=== Section Start ===

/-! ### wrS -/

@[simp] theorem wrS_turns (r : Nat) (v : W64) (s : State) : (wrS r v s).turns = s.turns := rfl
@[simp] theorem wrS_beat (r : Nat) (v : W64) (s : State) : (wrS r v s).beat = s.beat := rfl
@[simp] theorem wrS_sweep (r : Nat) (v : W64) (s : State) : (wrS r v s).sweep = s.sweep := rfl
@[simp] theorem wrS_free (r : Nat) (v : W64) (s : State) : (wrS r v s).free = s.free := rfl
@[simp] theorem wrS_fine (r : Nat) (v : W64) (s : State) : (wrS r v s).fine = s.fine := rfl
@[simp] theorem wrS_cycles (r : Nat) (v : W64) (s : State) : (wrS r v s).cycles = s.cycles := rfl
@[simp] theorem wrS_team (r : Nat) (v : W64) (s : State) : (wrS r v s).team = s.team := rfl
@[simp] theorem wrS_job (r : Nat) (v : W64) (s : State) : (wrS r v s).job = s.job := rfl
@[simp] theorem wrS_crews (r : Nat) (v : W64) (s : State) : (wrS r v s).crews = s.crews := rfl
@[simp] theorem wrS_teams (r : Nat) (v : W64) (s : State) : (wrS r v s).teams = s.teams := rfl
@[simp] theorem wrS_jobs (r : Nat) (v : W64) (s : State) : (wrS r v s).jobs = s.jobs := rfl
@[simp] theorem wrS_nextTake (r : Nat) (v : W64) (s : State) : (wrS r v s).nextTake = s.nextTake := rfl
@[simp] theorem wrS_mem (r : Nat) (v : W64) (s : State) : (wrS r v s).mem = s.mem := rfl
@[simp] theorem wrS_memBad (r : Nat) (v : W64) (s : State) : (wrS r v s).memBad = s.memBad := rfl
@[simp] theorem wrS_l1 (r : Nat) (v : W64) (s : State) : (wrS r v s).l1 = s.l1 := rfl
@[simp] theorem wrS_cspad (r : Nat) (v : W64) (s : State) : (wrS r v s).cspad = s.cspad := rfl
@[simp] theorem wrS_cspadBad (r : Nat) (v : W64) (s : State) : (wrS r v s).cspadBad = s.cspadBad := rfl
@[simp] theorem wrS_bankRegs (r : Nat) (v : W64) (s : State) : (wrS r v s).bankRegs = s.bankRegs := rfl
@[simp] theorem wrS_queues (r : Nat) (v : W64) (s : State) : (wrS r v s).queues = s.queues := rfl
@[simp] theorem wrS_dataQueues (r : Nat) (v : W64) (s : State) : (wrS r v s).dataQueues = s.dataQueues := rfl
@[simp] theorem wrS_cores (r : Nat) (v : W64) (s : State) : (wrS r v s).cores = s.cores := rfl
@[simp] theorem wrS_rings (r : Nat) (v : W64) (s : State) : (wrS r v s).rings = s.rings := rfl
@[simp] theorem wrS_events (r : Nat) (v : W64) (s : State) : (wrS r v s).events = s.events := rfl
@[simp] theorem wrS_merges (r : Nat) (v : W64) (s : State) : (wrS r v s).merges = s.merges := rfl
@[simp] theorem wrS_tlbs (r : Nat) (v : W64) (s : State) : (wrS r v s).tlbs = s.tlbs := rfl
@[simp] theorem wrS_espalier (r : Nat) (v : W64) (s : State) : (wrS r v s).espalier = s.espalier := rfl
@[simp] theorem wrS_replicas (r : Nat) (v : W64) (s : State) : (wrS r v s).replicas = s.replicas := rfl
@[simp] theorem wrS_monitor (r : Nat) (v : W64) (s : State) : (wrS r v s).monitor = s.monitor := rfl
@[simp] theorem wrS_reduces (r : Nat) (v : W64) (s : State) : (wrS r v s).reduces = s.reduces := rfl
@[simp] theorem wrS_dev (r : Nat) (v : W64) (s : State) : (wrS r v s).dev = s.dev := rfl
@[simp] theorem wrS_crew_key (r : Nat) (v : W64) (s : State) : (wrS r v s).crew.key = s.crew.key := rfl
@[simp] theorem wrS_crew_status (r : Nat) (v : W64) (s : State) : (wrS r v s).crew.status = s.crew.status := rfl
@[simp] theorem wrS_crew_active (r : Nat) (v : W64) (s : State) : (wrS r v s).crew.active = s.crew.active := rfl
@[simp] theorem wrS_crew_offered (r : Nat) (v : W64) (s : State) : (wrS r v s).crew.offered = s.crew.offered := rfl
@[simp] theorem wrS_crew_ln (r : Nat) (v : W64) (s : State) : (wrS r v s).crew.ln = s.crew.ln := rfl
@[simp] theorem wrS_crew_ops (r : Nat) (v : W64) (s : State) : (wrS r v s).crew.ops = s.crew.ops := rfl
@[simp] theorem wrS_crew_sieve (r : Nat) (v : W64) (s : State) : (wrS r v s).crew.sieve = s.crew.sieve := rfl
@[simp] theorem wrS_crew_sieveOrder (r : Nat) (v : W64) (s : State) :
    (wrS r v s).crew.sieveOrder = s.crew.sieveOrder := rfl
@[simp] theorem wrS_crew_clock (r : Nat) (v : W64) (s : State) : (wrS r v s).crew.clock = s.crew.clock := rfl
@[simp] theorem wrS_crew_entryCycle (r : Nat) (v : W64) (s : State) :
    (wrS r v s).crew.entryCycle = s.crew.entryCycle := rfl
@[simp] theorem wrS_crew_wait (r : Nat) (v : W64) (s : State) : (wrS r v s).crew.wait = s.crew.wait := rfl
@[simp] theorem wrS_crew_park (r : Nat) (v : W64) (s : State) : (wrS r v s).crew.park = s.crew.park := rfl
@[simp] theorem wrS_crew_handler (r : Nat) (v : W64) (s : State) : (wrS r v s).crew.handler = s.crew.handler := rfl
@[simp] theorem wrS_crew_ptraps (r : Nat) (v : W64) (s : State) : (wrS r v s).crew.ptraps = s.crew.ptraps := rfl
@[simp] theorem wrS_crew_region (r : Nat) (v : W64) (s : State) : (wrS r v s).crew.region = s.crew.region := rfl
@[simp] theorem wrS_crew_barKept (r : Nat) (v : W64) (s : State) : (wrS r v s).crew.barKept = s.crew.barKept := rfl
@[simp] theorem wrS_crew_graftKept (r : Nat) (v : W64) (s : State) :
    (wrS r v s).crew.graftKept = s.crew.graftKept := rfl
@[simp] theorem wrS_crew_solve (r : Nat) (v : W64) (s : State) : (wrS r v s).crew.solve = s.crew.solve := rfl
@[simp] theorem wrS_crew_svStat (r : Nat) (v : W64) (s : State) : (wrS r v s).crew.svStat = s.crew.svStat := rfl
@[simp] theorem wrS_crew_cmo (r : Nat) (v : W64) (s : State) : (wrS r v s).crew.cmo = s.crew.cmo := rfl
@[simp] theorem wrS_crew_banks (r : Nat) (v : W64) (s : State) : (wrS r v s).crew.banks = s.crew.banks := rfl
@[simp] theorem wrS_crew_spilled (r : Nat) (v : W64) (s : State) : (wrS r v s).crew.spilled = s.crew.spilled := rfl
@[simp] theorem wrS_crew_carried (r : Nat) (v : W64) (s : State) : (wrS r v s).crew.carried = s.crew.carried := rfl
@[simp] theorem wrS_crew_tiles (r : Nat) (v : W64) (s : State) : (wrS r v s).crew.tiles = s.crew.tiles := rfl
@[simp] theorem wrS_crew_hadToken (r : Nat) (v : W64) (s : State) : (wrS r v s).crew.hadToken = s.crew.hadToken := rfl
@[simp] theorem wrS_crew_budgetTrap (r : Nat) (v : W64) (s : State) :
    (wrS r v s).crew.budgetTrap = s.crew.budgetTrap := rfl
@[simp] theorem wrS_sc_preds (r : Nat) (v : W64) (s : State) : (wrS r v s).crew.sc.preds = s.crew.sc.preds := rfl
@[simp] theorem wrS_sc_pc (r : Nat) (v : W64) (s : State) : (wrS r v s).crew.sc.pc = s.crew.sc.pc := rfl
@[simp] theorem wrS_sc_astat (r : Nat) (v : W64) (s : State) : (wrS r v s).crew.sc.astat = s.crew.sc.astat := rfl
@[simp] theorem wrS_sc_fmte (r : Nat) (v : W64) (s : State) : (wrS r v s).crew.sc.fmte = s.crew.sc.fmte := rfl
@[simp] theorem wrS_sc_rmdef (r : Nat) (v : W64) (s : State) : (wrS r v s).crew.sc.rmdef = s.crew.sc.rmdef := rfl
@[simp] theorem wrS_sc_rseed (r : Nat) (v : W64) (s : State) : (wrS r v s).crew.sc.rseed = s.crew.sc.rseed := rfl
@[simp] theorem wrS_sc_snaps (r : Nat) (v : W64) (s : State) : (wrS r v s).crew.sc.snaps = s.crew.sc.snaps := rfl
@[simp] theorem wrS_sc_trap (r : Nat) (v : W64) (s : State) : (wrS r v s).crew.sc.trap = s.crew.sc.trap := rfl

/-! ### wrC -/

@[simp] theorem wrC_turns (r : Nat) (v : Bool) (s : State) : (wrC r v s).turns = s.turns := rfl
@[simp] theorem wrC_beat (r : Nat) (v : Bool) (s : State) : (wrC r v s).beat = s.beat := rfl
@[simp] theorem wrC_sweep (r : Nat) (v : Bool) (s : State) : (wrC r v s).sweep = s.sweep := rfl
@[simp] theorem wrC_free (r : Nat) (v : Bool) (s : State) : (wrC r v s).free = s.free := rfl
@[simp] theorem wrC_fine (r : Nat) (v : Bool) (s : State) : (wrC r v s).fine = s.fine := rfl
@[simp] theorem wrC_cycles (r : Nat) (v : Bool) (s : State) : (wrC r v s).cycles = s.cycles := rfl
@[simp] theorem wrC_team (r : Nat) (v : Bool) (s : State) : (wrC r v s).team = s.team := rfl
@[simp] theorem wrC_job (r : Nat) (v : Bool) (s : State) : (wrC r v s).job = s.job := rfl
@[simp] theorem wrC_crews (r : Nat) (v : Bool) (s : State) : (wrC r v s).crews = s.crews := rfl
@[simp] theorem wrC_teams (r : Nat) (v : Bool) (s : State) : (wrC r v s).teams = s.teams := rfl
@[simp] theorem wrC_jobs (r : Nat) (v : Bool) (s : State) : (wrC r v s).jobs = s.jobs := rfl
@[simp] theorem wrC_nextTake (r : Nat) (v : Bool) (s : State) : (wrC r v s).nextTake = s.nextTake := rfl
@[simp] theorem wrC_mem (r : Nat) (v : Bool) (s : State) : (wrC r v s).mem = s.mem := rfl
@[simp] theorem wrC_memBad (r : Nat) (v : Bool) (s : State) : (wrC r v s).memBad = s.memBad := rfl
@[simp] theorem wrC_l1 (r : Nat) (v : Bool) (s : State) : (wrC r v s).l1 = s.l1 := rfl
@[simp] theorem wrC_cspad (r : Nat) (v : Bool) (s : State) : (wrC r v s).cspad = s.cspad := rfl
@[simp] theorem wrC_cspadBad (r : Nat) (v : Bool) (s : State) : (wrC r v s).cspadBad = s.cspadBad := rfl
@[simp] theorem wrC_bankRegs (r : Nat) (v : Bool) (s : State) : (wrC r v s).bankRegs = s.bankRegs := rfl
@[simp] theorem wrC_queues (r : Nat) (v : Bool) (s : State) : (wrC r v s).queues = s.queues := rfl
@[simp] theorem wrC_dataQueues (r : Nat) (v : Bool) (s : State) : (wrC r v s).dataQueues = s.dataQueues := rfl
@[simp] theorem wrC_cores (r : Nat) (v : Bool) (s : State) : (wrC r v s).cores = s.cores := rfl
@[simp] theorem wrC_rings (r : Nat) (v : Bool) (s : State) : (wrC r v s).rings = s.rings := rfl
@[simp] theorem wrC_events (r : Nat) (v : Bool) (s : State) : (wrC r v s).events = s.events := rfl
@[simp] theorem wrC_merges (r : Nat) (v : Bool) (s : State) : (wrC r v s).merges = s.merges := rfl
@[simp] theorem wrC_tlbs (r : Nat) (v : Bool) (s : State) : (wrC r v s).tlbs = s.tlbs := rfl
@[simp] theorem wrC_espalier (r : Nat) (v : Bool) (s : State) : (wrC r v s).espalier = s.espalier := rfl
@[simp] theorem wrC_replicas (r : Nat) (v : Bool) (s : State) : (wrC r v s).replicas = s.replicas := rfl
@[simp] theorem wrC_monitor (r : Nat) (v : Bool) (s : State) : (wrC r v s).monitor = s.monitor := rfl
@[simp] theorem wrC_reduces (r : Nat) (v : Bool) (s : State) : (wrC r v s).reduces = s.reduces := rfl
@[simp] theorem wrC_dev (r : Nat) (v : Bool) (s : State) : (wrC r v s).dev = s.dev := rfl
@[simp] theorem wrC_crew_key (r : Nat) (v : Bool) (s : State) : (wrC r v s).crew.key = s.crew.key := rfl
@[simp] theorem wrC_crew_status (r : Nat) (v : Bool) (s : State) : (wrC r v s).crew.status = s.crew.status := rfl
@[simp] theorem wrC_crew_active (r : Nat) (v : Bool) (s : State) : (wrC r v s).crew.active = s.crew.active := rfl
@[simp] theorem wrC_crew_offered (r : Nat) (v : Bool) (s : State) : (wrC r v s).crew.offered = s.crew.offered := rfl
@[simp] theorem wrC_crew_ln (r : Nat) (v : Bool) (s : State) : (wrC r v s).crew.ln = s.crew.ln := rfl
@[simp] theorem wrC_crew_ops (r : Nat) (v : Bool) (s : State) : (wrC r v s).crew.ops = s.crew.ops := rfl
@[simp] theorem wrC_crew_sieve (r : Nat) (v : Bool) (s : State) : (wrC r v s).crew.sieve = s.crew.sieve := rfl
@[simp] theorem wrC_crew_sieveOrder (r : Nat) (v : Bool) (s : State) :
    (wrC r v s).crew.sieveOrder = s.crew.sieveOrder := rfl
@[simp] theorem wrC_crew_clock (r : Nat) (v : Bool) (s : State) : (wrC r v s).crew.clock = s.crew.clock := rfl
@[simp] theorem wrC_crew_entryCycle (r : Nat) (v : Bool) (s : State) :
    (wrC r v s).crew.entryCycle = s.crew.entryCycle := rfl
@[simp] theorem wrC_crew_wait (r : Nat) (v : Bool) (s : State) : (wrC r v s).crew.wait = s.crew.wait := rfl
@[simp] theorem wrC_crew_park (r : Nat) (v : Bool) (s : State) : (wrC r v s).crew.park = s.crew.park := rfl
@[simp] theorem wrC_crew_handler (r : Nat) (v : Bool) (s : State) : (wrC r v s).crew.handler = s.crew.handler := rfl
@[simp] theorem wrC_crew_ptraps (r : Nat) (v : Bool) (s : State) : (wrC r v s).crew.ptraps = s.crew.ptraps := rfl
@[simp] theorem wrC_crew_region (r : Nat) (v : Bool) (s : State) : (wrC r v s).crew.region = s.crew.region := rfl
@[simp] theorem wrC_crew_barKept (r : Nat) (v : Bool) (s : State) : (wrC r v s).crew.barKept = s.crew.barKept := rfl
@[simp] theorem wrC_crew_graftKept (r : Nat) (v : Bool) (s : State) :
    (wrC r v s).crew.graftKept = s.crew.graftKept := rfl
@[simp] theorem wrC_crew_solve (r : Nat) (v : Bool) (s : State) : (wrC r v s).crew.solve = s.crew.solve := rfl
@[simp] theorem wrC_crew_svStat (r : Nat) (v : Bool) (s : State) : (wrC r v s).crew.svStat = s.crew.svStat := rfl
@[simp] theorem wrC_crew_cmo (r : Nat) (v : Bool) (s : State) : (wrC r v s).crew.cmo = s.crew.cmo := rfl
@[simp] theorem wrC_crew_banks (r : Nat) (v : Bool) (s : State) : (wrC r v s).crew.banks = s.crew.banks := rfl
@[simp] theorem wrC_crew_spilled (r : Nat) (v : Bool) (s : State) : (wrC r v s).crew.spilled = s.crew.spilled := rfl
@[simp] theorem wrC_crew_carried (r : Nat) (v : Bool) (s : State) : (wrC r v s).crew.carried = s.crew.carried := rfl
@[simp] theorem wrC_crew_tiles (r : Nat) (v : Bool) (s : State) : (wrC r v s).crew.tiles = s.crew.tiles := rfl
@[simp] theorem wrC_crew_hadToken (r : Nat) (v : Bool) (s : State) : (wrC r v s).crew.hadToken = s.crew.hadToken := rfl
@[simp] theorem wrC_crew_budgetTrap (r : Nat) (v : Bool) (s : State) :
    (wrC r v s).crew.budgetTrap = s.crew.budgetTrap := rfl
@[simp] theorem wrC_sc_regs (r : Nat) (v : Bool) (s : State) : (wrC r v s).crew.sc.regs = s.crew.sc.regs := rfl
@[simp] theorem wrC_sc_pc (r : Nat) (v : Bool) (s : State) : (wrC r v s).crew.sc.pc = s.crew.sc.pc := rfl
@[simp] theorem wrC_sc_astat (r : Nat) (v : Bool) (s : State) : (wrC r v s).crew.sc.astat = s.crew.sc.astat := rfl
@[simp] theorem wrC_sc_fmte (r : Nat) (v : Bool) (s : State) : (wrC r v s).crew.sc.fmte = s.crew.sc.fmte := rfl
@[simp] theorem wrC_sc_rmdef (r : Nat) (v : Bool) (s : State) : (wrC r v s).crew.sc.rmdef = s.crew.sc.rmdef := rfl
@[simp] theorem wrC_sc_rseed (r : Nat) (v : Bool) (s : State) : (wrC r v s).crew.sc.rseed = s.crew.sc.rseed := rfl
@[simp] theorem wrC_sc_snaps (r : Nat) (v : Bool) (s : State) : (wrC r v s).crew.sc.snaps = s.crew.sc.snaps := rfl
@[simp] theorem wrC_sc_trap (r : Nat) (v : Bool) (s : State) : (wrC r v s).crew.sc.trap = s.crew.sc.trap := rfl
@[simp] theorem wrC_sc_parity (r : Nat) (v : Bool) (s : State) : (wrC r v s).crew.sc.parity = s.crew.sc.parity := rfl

=== Section End ===
=== Section Start ===

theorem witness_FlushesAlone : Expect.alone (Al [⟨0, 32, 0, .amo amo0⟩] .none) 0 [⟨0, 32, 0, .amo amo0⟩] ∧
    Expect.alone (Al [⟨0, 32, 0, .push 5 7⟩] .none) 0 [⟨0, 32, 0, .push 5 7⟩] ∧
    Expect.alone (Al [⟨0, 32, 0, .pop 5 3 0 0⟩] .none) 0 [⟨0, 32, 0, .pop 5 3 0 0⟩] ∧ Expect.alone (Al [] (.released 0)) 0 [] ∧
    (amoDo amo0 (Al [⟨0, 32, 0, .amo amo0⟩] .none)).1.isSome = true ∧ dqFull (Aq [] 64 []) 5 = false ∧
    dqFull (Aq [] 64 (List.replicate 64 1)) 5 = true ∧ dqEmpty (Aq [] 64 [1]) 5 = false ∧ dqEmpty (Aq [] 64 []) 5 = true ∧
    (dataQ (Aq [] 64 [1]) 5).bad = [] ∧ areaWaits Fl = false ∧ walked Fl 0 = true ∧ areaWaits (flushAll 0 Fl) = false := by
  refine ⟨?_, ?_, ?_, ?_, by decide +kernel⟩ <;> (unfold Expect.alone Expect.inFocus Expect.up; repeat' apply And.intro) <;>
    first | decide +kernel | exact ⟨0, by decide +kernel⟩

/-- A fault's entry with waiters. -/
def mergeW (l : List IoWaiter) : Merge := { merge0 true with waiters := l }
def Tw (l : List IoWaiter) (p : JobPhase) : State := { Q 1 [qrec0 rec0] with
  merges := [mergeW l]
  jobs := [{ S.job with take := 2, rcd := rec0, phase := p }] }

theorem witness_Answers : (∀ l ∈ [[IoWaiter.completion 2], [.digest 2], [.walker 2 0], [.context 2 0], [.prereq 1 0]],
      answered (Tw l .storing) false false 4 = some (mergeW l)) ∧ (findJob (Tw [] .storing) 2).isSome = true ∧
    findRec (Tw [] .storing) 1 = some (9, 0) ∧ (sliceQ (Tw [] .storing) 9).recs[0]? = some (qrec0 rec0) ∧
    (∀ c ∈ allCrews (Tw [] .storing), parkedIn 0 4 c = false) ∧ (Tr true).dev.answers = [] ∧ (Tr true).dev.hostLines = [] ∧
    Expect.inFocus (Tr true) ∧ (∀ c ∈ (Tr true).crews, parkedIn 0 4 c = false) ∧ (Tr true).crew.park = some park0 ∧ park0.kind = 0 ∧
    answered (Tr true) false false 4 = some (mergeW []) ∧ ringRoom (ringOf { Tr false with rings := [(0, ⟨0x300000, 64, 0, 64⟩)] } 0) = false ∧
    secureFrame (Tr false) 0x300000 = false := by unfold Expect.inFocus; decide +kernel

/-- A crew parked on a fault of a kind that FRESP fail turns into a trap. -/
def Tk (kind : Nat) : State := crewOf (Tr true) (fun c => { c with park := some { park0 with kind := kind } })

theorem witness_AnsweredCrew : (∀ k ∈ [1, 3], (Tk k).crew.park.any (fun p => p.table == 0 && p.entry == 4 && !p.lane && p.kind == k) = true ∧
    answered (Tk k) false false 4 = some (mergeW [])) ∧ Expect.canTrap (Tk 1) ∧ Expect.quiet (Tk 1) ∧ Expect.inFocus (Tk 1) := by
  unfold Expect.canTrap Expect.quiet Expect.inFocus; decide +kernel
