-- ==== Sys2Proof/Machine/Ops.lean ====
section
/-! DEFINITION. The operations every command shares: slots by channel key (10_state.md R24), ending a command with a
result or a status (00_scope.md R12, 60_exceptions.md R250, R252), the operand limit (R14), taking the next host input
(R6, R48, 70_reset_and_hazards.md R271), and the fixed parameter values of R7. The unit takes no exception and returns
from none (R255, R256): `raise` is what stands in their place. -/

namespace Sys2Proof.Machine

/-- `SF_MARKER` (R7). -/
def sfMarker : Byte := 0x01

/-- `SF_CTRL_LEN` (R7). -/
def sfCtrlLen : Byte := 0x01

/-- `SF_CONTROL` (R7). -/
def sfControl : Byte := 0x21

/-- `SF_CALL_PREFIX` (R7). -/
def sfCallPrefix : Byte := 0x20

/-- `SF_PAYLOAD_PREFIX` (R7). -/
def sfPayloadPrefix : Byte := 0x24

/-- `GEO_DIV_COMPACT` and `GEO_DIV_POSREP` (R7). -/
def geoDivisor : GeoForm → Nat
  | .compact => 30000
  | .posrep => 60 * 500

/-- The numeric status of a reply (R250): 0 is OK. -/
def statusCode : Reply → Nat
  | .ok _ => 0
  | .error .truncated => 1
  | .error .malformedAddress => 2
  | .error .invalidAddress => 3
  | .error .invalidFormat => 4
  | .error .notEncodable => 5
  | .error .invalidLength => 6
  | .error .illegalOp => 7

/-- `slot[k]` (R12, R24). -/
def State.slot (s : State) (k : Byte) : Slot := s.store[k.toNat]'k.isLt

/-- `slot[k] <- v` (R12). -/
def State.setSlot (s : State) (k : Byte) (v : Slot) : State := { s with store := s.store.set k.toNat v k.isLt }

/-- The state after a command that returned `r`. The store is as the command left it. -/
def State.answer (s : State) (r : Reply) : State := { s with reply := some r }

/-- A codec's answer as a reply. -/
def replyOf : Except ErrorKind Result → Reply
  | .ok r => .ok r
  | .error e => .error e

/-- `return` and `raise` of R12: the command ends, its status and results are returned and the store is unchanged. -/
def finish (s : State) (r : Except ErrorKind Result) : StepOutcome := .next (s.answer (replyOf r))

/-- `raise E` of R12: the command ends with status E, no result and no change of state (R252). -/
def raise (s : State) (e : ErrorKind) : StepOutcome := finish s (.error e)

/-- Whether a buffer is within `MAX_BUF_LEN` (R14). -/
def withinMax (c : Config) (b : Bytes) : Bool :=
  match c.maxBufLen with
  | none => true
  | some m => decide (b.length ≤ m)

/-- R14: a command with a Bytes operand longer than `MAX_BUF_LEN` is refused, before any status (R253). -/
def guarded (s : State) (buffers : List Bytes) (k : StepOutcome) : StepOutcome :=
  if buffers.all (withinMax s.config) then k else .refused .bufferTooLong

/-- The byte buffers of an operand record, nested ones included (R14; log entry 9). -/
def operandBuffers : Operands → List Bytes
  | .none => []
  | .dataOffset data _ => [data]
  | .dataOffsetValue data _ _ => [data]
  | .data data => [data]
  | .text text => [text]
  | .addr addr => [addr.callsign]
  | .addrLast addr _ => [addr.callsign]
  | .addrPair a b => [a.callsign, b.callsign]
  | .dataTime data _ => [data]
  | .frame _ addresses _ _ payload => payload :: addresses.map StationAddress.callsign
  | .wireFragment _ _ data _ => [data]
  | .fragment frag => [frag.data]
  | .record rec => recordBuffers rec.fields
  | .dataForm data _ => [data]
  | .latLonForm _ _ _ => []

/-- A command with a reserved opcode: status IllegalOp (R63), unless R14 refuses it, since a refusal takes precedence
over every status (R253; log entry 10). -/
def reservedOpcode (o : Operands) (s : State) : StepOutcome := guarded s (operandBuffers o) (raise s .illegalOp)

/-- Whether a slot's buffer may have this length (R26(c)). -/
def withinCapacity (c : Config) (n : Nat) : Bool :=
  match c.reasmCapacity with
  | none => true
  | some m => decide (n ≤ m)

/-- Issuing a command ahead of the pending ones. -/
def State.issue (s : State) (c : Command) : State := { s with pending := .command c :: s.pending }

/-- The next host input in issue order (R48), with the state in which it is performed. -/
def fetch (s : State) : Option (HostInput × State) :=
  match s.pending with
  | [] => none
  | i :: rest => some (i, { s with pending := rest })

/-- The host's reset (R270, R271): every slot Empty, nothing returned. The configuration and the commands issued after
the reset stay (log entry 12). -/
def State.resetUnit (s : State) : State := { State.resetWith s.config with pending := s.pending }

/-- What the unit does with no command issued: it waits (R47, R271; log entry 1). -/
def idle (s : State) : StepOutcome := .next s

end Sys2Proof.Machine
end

=== Section End ===

• [DIRECTIONS]
Output the lines above exactly, but only those between the line holding "(wrS r v s).crew.ptraps = s.crew.ptraps := rfl" and the line holding "theorem wrS_crew_budgetTrap (r", inclusive.

• [EXERCISE SOLUTION]
@[simp] theorem wrS_crew_ptraps (r : Nat) (v : W64) (s : State) : (wrS r v s).crew.ptraps = s.crew.ptraps := rfl
@[simp] theorem wrS_crew_region (r : Nat) (v : W64) (s : State) : (wrS r v s).crew.region = s.crew.region := rfl
@[simp] theorem wrS_crew_barKept (r : Nat) (v : W64) (s : State) : (wrS r v s).crew.barKept = s.crew.barKept := rfl
@[simp] theorem wrS_crew_graftKept (r : Nat) (v : W64) (s : State) :
    (wrS r v s).crew.graftKept = s.crew.graftKept := rfl
@[simp] theorem wrS_crew_solve (r : Nat) (v : W64) (s : State) : (wrS r v s).crew.solve = s.crew.solve := rfl
@[simp] theorem wrS_crew_svStat (r : Nat) (v : W64) (s : State) : (wrS r v s).crew.svStat = s.crew.svStat := rfl
@[simp] theorem wrS_crew_cmo (r : Nat) (v : W64) (s : State) : (wrS r v s).crew.cmo = s.crew.cmo := rfl
@[simp] theorem wrS_crew_banks (r : Nat) (v : W64) (s : State) : (wrS r v s).crew.banks = s.crew.banks := rfl
@[simp] theorem wrS_crew_spilled (r : Nat) (v : W64) (s : State) : (wrS r v s).crew.spilled = s.crew.spilled := rfl
@[simp] theorem wrS_crew_carried (r : Nat) (v : W64) (s : State) : (wrS r v s).crew.carried = s.crew.carried := rfl
@[simp] theorem wrS_crew_tiles (r : Nat) (v : W64) (s : State) : (wrS r v s).crew.tiles = s.crew.tiles := rfl
@[simp] theorem wrS_crew_hadToken (r : Nat) (v : W64) (s : State) : (wrS r v s).crew.hadToken = s.crew.hadToken := rfl
@[simp] theorem wrS_crew_budgetTrap (r : Nat) (v : W64) (s : State) :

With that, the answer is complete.